▶ _Exercise requirements_
For every entry below, retype it exactly as it reads.

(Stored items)
------------

-- ==== Sys2Proof/Machine/Internal.lean ====
section
/-! DEFINITION. The meaning of the seven internal operations (30_encoding.md R92): each takes its operands from the
instruction and hands its result back in RET (log 11), or raises its error. -/

namespace Sys2Proof.Machine

/-- Hands a result back to the caller. -/
def giveBack (r : CallResult) (s : State) : SubStep := .go { s with ret := some r }

/-- DECODE_RR (R160 to R162). -/
def execDecodeRr (payload : List Byte) (count : BitVec 5) (s : State) : Host.Outcome State Fault Refusal :=
  match decodeRr payload count with
  | none => (raiseHere .invalidReceiverReportLength s).outcome
  | some r =>
    (giveBack (.report r)
      { s with work := { s.work with blkIndex := blkAfter s.work.blkIndex count.toNat } }).outcome

/-- ENCODE_RR (R165, R166); more than 31 reports are refused (R171). -/
def execEncodeRr (pkt : ReceiverReport) (s : State) : Host.Outcome State Fault Refusal :=
  if pkt.fits then
    match encodeRr pkt with
    | .error j => (raiseOutOfRange { s with work := { s.work with blkIndex := some (BitVec.ofNat 5 j) } }).outcome
    | .ok body =>
      (giveBack (.bytes body)
        { s with work := { s.work with blkIndex := blkAfter s.work.blkIndex pkt.reports.length } }).outcome
  else .refused (.encodeTooManyReports s.work.k)

/-- WRAP_RR (R167). -/
def execWrapRr (n : BitVec 5) (body : List Byte) (s : State) : Host.Outcome State Fault Refusal :=
  (giveBack (.bytes (wrapRr n body)) s).outcome

/-- DECODE_BLOCK (R190, R191); it cannot fail. -/
def execDecodeBlock (b : Vector Byte 24) (s : State) : Host.Outcome State Fault Refusal :=
  (giveBack (.block (decodeBlock b.toList)) s).outcome

/-- ENCODE_BLOCK (R194). -/
def execEncodeBlock (b : ReportBlock) (s : State) : Host.Outcome State Fault Refusal :=
  match encodeBlock b with
  | none => (raiseOutOfRange s).outcome
  | some l => (giveBack (.bytes l) s).outcome

/-- SEXT24 (R192); it cannot fail. -/
def execSext24 (r : Vector Byte 3) (s : State) : Host.Outcome State Fault Refusal :=
  (giveBack (.int (sext24 r.toList)) s).outcome

/-- TRUNC24 (R195, R196). -/
def execTrunc24 (v : Int) (s : State) : Host.Outcome State Fault Refusal :=
  match trunc24 v with
  | none => (raiseOutOfRange s).outcome
  | some l => (giveBack (.bytes l) s).outcome

end Sys2Proof.Machine
end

------------

▶ _Task output_
-- ==== Sys2Proof/Machine/Internal.lean ====
section
/-! DEFINITION. The meaning of the seven internal operations (30_encoding.md R92): each takes its operands from the
instruction and hands its result back in RET (log 11), or raises its error. -/

namespace Sys2Proof.Machine

/-- Hands a result back to the caller. -/
def giveBack (r : CallResult) (s : State) : SubStep := .go { s with ret := some r }

/-- DECODE_RR (R160 to R162). -/
def execDecodeRr (payload : List Byte) (count : BitVec 5) (s : State) : Host.Outcome State Fault Refusal :=
  match decodeRr payload count with
  | none => (raiseHere .invalidReceiverReportLength s).outcome
  | some r =>
    (giveBack (.report r)
      { s with work := { s.work with blkIndex := blkAfter s.work.blkIndex count.toNat } }).outcome

/-- ENCODE_RR (R165, R166); more than 31 reports are refused (R171). -/
def execEncodeRr (pkt : ReceiverReport) (s : State) : Host.Outcome State Fault Refusal :=
  if pkt.fits then
    match encodeRr pkt with
    | .error j => (raiseOutOfRange { s with work := { s.work with blkIndex := some (BitVec.ofNat 5 j) } }).outcome
    | .ok body =>
      (giveBack (.bytes body)
        { s with work := { s.work with blkIndex := blkAfter s.work.blkIndex pkt.reports.length } }).outcome
  else .refused (.encodeTooManyReports s.work.k)

/-- WRAP_RR (R167). -/
def execWrapRr (n : BitVec 5) (body : List Byte) (s : State) : Host.Outcome State Fault Refusal :=
  (giveBack (.bytes (wrapRr n body)) s).outcome

/-- DECODE_BLOCK (R190, R191); it cannot fail. -/
def execDecodeBlock (b : Vector Byte 24) (s : State) : Host.Outcome State Fault Refusal :=
  (giveBack (.block (decodeBlock b.toList)) s).outcome

/-- ENCODE_BLOCK (R194). -/
def execEncodeBlock (b : ReportBlock) (s : State) : Host.Outcome State Fault Refusal :=
  match encodeBlock b with
  | none => (raiseOutOfRange s).outcome
  | some l => (giveBack (.bytes l) s).outcome

/-- SEXT24 (R192); it cannot fail. -/
def execSext24 (r : Vector Byte 3) (s : State) : Host.Outcome State Fault Refusal :=
  (giveBack (.int (sext24 r.toList)) s).outcome

/-- TRUNC24 (R195, R196). -/
def execTrunc24 (v : Int) (s : State) : Host.Outcome State Fault Refusal :=
  match trunc24 v with
  | none => (raiseOutOfRange s).outcome
  | some l => (giveBack (.bytes l) s).outcome

end Sys2Proof.Machine
end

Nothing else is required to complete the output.